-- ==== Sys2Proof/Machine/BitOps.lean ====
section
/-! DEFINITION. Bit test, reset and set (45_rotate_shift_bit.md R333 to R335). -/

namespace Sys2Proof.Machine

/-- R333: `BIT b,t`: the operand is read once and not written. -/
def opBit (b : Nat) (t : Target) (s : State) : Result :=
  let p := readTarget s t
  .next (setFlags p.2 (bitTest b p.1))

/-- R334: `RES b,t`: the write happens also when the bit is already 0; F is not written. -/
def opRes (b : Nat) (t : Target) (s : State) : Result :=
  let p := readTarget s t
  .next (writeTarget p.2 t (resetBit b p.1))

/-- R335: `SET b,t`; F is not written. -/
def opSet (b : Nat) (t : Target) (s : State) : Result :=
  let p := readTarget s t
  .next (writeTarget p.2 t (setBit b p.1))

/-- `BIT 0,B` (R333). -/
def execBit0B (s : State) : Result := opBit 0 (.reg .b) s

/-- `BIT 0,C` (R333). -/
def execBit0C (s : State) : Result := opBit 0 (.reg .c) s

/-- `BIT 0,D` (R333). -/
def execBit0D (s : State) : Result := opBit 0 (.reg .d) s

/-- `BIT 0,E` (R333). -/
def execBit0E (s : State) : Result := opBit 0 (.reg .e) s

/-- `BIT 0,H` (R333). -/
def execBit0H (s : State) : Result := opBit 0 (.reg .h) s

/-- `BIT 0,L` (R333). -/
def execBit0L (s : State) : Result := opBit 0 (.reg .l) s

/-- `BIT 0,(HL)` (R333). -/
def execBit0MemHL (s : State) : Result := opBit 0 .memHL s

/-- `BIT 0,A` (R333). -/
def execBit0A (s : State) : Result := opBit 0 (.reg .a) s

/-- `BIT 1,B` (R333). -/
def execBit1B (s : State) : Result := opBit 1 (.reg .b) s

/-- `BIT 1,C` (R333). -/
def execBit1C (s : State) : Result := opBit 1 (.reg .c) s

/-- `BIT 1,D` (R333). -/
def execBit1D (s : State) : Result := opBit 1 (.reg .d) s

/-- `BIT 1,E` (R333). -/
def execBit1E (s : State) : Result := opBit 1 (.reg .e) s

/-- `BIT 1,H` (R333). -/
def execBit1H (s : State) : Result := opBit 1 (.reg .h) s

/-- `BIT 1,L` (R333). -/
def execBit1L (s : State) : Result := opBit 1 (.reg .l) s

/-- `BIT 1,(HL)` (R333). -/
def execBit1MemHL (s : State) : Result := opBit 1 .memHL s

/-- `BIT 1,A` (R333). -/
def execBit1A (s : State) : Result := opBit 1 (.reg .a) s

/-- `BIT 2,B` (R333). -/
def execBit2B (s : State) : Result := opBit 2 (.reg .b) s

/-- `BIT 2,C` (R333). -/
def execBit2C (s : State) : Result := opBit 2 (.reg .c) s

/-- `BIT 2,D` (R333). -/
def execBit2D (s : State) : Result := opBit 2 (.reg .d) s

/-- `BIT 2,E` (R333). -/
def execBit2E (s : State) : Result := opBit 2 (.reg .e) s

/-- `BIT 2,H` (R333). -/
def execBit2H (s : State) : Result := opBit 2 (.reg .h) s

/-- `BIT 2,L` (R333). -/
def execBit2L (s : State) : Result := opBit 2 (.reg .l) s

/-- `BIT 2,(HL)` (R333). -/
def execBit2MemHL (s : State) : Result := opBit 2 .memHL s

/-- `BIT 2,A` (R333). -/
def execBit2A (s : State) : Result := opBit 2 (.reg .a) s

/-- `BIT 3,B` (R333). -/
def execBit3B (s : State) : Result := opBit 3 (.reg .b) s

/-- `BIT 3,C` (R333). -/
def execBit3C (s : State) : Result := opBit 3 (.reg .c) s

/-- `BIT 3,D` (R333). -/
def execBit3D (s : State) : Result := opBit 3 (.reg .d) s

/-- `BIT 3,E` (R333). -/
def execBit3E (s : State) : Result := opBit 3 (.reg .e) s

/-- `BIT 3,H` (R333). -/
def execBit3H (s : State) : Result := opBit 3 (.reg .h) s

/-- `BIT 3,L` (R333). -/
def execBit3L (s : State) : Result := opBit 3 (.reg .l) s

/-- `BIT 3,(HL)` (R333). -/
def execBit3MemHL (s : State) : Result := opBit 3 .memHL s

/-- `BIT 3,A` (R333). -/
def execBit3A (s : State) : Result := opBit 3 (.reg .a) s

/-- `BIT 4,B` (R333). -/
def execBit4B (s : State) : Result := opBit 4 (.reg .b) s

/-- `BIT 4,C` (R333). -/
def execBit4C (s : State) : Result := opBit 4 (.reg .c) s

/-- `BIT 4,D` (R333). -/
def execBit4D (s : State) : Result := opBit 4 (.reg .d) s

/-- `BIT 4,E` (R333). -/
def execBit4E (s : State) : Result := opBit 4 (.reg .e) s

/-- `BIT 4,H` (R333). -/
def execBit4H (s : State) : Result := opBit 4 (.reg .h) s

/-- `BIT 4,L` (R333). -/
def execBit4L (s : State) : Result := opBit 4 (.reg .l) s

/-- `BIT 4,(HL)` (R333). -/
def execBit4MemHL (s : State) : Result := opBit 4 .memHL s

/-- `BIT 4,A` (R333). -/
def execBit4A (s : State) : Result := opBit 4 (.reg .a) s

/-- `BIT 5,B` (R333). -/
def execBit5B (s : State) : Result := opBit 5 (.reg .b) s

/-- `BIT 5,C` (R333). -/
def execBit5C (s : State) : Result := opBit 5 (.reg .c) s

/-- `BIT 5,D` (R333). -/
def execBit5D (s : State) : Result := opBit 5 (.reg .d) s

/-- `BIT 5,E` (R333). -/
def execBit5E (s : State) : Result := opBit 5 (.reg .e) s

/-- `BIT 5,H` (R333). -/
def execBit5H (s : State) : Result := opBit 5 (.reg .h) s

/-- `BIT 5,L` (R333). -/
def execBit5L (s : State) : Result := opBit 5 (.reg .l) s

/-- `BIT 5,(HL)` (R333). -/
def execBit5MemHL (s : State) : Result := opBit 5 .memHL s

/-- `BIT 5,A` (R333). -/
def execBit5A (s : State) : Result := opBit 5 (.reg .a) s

============================================================

About this exercise :: Repeat every entry word for word.

Response box ::
-- ==== Sys2Proof/Machine/BitOps.lean ====
section
/-! DEFINITION. Bit test, reset and set (45_rotate_shift_bit.md R333 to R335). -/

namespace Sys2Proof.Machine

/-- R333: `BIT b,t`: the operand is read once and not written. -/
def opBit (b : Nat) (t : Target) (s : State) : Result :=
  let p := readTarget s t
  .next (setFlags p.2 (bitTest b p.1))

/-- R334: `RES b,t`: the write happens also when the bit is already 0; F is not written. -/
def opRes (b : Nat) (t : Target) (s : State) : Result :=
  let p := readTarget s t
  .next (writeTarget p.2 t (resetBit b p.1))

/-- R335: `SET b,t`; F is not written. -/
def opSet (b : Nat) (t : Target) (s : State) : Result :=
  let p := readTarget s t
  .next (writeTarget p.2 t (setBit b p.1))

/-- `BIT 0,B` (R333). -/
def execBit0B (s : State) : Result := opBit 0 (.reg .b) s

/-- `BIT 0,C` (R333). -/
def execBit0C (s : State) : Result := opBit 0 (.reg .c) s

/-- `BIT 0,D` (R333). -/
def execBit0D (s : State) : Result := opBit 0 (.reg .d) s

/-- `BIT 0,E` (R333). -/
def execBit0E (s : State) : Result := opBit 0 (.reg .e) s

/-- `BIT 0,H` (R333). -/
def execBit0H (s : State) : Result := opBit 0 (.reg .h) s

/-- `BIT 0,L` (R333). -/
def execBit0L (s : State) : Result := opBit 0 (.reg .l) s

/-- `BIT 0,(HL)` (R333). -/
def execBit0MemHL (s : State) : Result := opBit 0 .memHL s

/-- `BIT 0,A` (R333). -/
def execBit0A (s : State) : Result := opBit 0 (.reg .a) s

/-- `BIT 1,B` (R333). -/
def execBit1B (s : State) : Result := opBit 1 (.reg .b) s

/-- `BIT 1,C` (R333). -/
def execBit1C (s : State) : Result := opBit 1 (.reg .c) s

/-- `BIT 1,D` (R333). -/
def execBit1D (s : State) : Result := opBit 1 (.reg .d) s

/-- `BIT 1,E` (R333). -/
def execBit1E (s : State) : Result := opBit 1 (.reg .e) s

/-- `BIT 1,H` (R333). -/
def execBit1H (s : State) : Result := opBit 1 (.reg .h) s

/-- `BIT 1,L` (R333). -/
def execBit1L (s : State) : Result := opBit 1 (.reg .l) s

/-- `BIT 1,(HL)` (R333). -/
def execBit1MemHL (s : State) : Result := opBit 1 .memHL s

/-- `BIT 1,A` (R333). -/
def execBit1A (s : State) : Result := opBit 1 (.reg .a) s

/-- `BIT 2,B` (R333). -/
def execBit2B (s : State) : Result := opBit 2 (.reg .b) s

/-- `BIT 2,C` (R333). -/
def execBit2C (s : State) : Result := opBit 2 (.reg .c) s

/-- `BIT 2,D` (R333). -/
def execBit2D (s : State) : Result := opBit 2 (.reg .d) s

/-- `BIT 2,E` (R333). -/
def execBit2E (s : State) : Result := opBit 2 (.reg .e) s

/-- `BIT 2,H` (R333). -/
def execBit2H (s : State) : Result := opBit 2 (.reg .h) s

/-- `BIT 2,L` (R333). -/
def execBit2L (s : State) : Result := opBit 2 (.reg .l) s

/-- `BIT 2,(HL)` (R333). -/
def execBit2MemHL (s : State) : Result := opBit 2 .memHL s

/-- `BIT 2,A` (R333). -/
def execBit2A (s : State) : Result := opBit 2 (.reg .a) s

/-- `BIT 3,B` (R333). -/
def execBit3B (s : State) : Result := opBit 3 (.reg .b) s

/-- `BIT 3,C` (R333). -/
def execBit3C (s : State) : Result := opBit 3 (.reg .c) s

/-- `BIT 3,D` (R333). -/
def execBit3D (s : State) : Result := opBit 3 (.reg .d) s

/-- `BIT 3,E` (R333). -/
def execBit3E (s : State) : Result := opBit 3 (.reg .e) s

/-- `BIT 3,H` (R333). -/
def execBit3H (s : State) : Result := opBit 3 (.reg .h) s

/-- `BIT 3,L` (R333). -/
def execBit3L (s : State) : Result := opBit 3 (.reg .l) s

/-- `BIT 3,(HL)` (R333). -/
def execBit3MemHL (s : State) : Result := opBit 3 .memHL s

/-- `BIT 3,A` (R333). -/
def execBit3A (s : State) : Result := opBit 3 (.reg .a) s

/-- `BIT 4,B` (R333). -/
def execBit4B (s : State) : Result := opBit 4 (.reg .b) s

/-- `BIT 4,C` (R333). -/
def execBit4C (s : State) : Result := opBit 4 (.reg .c) s

/-- `BIT 4,D` (R333). -/
def execBit4D (s : State) : Result := opBit 4 (.reg .d) s

/-- `BIT 4,E` (R333). -/
def execBit4E (s : State) : Result := opBit 4 (.reg .e) s

/-- `BIT 4,H` (R333). -/
def execBit4H (s : State) : Result := opBit 4 (.reg .h) s

/-- `BIT 4,L` (R333). -/
def execBit4L (s : State) : Result := opBit 4 (.reg .l) s

/-- `BIT 4,(HL)` (R333). -/
def execBit4MemHL (s : State) : Result := opBit 4 .memHL s

/-- `BIT 4,A` (R333). -/
def execBit4A (s : State) : Result := opBit 4 (.reg .a) s

/-- `BIT 5,B` (R333). -/
def execBit5B (s : State) : Result := opBit 5 (.reg .b) s

/-- `BIT 5,C` (R333). -/
def execBit5C (s : State) : Result := opBit 5 (.reg .c) s

/-- `BIT 5,D` (R333). -/
def execBit5D (s : State) : Result := opBit 5 (.reg .d) s

/-- `BIT 5,E` (R333). -/
def execBit5E (s : State) : Result := opBit 5 (.reg .e) s

/-- `BIT 5,H` (R333). -/
def execBit5H (s : State) : Result := opBit 5 (.reg .h) s

/-- `BIT 5,L` (R333). -/
def execBit5L (s : State) : Result := opBit 5 (.reg .l) s

/-- `BIT 5,(HL)` (R333). -/
def execBit5MemHL (s : State) : Result := opBit 5 .memHL s

/-- `BIT 5,A` (R333). -/
def execBit5A (s : State) : Result := opBit 5 (.reg .a) s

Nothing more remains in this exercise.